Restate word for word the lines of the records below, starting at the line that contains "(s.closeChannel).latch = Config.freeLatch s.fresh := rfl" and ending at the line that contains "w).latch = s.latch := rfl", with both of those lines included and nothing else.

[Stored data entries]
-------------------------

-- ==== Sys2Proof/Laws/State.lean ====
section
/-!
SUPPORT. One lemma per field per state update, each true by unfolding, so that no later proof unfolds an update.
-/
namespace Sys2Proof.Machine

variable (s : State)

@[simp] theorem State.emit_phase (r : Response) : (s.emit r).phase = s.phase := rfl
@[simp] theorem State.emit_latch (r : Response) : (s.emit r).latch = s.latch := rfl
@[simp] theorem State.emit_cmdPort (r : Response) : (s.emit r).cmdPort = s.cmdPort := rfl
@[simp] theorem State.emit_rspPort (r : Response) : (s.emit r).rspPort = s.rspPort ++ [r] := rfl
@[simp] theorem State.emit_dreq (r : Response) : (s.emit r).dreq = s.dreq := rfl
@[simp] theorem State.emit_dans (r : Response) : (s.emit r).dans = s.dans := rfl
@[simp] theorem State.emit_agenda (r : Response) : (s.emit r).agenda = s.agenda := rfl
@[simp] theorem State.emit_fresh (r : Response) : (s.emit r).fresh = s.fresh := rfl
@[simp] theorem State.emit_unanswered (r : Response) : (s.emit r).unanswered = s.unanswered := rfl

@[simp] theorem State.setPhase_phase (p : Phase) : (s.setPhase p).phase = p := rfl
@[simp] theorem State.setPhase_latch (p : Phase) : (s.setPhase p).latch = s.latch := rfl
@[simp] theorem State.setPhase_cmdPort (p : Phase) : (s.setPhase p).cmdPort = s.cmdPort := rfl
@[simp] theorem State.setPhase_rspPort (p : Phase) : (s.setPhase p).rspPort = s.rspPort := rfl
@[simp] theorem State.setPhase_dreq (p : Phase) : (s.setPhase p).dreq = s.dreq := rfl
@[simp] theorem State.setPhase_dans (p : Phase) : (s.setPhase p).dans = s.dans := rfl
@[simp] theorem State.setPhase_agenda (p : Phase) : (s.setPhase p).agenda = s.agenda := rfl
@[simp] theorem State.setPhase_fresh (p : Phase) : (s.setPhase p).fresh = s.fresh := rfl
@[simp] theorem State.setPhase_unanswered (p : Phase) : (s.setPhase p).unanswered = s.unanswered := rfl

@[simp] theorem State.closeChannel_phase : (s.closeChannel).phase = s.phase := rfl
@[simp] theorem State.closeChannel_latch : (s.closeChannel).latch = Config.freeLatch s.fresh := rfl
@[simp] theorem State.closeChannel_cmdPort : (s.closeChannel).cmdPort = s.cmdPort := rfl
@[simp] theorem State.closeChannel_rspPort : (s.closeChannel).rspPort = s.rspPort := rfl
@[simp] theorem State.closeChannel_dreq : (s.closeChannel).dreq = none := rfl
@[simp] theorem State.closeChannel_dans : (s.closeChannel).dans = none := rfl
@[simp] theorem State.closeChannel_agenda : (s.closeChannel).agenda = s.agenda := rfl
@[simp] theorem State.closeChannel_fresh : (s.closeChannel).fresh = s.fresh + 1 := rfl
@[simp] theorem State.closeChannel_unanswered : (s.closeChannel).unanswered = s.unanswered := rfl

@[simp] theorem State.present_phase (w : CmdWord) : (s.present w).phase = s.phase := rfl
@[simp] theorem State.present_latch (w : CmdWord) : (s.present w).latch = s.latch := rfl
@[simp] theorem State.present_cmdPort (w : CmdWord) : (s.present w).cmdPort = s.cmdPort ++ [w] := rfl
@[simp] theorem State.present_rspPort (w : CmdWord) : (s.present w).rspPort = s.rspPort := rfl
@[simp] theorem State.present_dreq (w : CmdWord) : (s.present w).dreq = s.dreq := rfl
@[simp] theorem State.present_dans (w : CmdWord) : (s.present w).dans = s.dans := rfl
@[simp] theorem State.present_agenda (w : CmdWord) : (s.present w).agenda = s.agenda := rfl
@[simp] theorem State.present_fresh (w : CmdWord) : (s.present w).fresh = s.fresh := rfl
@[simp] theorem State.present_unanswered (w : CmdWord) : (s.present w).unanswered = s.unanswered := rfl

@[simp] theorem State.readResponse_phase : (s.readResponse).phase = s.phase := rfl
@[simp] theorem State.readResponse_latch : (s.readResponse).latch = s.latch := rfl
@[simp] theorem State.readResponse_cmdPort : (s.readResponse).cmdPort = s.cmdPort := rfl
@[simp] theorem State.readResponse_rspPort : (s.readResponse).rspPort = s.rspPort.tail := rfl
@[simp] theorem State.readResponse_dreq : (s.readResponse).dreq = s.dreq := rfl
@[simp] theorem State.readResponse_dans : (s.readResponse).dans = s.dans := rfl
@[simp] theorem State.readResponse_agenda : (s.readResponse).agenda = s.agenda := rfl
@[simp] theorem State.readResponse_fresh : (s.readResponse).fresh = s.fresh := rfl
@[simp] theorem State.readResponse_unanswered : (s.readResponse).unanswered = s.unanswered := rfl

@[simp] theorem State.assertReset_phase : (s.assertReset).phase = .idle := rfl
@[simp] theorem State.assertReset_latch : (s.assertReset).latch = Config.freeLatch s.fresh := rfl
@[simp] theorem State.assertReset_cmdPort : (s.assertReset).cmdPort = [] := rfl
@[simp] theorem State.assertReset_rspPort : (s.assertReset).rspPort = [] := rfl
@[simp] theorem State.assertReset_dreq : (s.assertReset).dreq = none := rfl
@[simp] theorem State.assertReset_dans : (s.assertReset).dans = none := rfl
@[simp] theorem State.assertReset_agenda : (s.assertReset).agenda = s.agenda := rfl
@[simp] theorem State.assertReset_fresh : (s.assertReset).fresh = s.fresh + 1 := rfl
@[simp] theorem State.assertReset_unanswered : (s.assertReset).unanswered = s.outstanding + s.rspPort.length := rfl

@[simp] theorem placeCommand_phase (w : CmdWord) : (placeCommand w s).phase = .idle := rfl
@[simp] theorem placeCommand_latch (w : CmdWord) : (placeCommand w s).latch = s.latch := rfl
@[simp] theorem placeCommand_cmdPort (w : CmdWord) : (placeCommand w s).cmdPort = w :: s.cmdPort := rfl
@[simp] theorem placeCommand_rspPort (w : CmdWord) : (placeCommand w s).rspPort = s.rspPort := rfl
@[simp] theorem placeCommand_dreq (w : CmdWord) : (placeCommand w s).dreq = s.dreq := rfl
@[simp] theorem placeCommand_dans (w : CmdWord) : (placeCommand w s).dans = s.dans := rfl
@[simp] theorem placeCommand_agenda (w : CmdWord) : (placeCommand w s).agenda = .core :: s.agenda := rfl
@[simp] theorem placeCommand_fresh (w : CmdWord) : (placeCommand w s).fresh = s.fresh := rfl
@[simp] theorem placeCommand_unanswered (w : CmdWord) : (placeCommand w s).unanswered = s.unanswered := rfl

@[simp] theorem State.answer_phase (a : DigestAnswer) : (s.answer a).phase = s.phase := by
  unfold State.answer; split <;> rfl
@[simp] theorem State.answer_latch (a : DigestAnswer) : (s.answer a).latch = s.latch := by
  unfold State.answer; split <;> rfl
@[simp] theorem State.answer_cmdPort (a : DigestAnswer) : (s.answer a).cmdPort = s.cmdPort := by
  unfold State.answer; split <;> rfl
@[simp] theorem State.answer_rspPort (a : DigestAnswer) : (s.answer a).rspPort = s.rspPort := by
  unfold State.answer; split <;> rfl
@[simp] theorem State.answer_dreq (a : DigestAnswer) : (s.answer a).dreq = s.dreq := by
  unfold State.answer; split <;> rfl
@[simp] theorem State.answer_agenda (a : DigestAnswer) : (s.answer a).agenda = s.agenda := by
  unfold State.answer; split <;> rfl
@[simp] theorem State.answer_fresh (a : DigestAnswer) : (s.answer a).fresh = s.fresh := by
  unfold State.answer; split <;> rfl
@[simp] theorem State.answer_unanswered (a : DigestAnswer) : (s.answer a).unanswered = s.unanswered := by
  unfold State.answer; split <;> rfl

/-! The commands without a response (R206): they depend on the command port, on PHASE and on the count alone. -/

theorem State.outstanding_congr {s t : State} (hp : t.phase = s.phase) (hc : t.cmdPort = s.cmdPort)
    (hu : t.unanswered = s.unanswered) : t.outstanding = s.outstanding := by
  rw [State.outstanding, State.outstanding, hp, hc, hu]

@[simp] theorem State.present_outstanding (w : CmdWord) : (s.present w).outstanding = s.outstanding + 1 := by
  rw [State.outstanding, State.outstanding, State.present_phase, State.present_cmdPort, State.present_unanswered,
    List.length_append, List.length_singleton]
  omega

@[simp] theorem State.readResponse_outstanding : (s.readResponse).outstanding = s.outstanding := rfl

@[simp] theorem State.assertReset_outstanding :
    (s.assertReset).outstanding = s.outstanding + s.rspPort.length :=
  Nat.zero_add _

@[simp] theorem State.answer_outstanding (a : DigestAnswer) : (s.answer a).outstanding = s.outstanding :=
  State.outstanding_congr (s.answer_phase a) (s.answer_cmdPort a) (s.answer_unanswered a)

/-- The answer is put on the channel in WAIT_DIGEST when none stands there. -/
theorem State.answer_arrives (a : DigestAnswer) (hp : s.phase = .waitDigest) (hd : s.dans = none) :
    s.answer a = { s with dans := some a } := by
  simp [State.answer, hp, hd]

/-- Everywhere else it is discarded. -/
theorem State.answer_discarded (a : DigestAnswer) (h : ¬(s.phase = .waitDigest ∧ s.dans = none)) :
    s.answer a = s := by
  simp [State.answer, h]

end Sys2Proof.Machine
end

-------------------------

> **Final answer**:
@[simp] theorem State.closeChannel_latch : (s.closeChannel).latch = Config.freeLatch s.fresh := rfl
@[simp] theorem State.closeChannel_cmdPort : (s.closeChannel).cmdPort = s.cmdPort := rfl
@[simp] theorem State.closeChannel_rspPort : (s.closeChannel).rspPort = s.rspPort := rfl
@[simp] theorem State.closeChannel_dreq : (s.closeChannel).dreq = none := rfl
@[simp] theorem State.closeChannel_dans : (s.closeChannel).dans = none := rfl
@[simp] theorem State.closeChannel_agenda : (s.closeChannel).agenda = s.agenda := rfl
@[simp] theorem State.closeChannel_fresh : (s.closeChannel).fresh = s.fresh + 1 := rfl
@[simp] theorem State.closeChannel_unanswered : (s.closeChannel).unanswered = s.unanswered := rfl

@[simp] theorem State.present_phase (w : CmdWord) : (s.present w).phase = s.phase := rfl
@[simp] theorem State.present_latch (w : CmdWord) : (s.present w).latch = s.latch := rfl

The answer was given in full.